What you have to do: Return the count of lines in the following records that include "RollEvent", and nothing more.

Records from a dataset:
*-*-*

-- ==== Sys2Proof/Machine/Operands.lean ====
section
/-! DEFINITION. Operand assembly, packing and the codes of the enumerations: what stands between the
bits at the CORE's boundary and the values its rules speak of (30_encoding.md R58, R62 to R65;
20_memory.md R46). None of it needs the machine's state. -/

namespace Sys2Proof.Machine

/-- The PRNG registers `s[0..3]` (10_state.md R11), also the shape of the jumps' shadow state
(40_prng.md R83). -/
structure PrngState where
  s0 : Word
  s1 : Word
  s2 : Word
  s3 : Word
deriving DecidableEq, Repr

/-- `S` = {`s[3]`, `s[2]`, `s[1]`, `s[0]`} (20_memory.md R46). -/
def PrngState.toBlock (p : PrngState) : Block := p.s3 ++ p.s2 ++ p.s1 ++ p.s0

/-- `s[i]` = `wdata[32i+31:32i]` (30_encoding.md R58; 20_memory.md R46). -/
def PrngState.ofBlock (w : Block) : PrngState :=
  ⟨w.extractLsb' 0 32, w.extractLsb' 32 32, w.extractLsb' 64 32, w.extractLsb' 96 32⟩

/-- The state block as 16 bytes, byte `j` = `S[8j+7:8j]` (20_memory.md R46). -/
def blockBytes (w : Block) : List Byte := (List.range 16).map fun j => w.extractLsb' (8 * j) 8

/-- The state block whose bytes are given, byte 0 the least significant (20_memory.md R46). -/
def blockOfBytes : List Byte → Block
  | [] => 0#128
  | b :: bs => blockOfBytes bs <<< 8 ||| b.setWidth 128

/-- ButtonState (10_state.md R15; 30_encoding.md R62). -/
inductive ButtonState where
  | up
  | downEdge
  | upEdge
  | down
deriving DecidableEq, Repr

/-- The two bits of a ButtonState, bit 1 the previous and bit 0 the current debounced flag
(30_encoding.md R62). -/
def ButtonState.code : ButtonState → BitVec 2
  | .up => 0b00#2
  | .downEdge => 0b01#2
  | .upEdge => 0b10#2
  | .down => 0b11#2

/-- The ButtonState of two bits; all four codes are legal (30_encoding.md R62). -/
def ButtonState.ofCode (e : BitVec 2) : ButtonState :=
  if e = 0b00#2 then .up else if e = 0b01#2 then .downEdge else if e = 0b10#2 then .upEdge else .down

/-- The event of a ROLL.UPDATE: NONE, ROLL, STOP (30_encoding.md R63; 60_exceptions.md R194). -/
inductive RollEvent where
  | noEvent
  | roll
  | stop
deriving DecidableEq, Repr

/-- NONE = 0b00, ROLL = 0b01, STOP = 0b10 (30_encoding.md R63). -/
def RollEvent.code : RollEvent → BitVec 2
  | .noEvent => 0b00#2
  | .roll => 0b01#2
  | .stop => 0b10#2

/-- A drive of the three lines, bit i for line i (0 = X, 1 = Y, 2 = Z): `oe` driven, `lvl` high
(30_encoding.md R64; 10_state.md R27). -/
structure Drive where
  oe : BitVec 3
  lvl : BitVec 3
deriving DecidableEq, Repr

/-- All three lines floating (43_led.md R149). -/
def Drive.floating : Drive := ⟨0b000#3, 0b000#3⟩

/-- What one line does: floating, or driven high or low (30_encoding.md R64). -/
inductive LineDrive where
  | floating
  | high
  | low
deriving DecidableEq, Repr

/-- Line `i` of a drive: the capability view `set_line_mode`, `set_line_level` (30_encoding.md R64). -/
def Drive.line (d : Drive) (i : Fin 3) : LineDrive :=
  if d.oe.getLsbD i then (if d.lvl.getLsbD i then .high else .low) else .floating

/-- `oe` = `(1 << A) | (1 << C)`, `lvl` = `1 << A` (43_led.md R153). -/
def signatureDrive (p : SegmentSig) : Drive :=
  ⟨1#3 <<< p.anode.val ||| 1#3 <<< p.cathode.val, 1#3 <<< p.anode.val⟩

/-- A natural number kept in a register of `w` bits: reduced modulo 2^w (00_scope.md R6). -/
def keep (w n : Nat) : Nat := n % 2 ^ w

end Sys2Proof.Machine
end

*-*-*

Output of the task: 2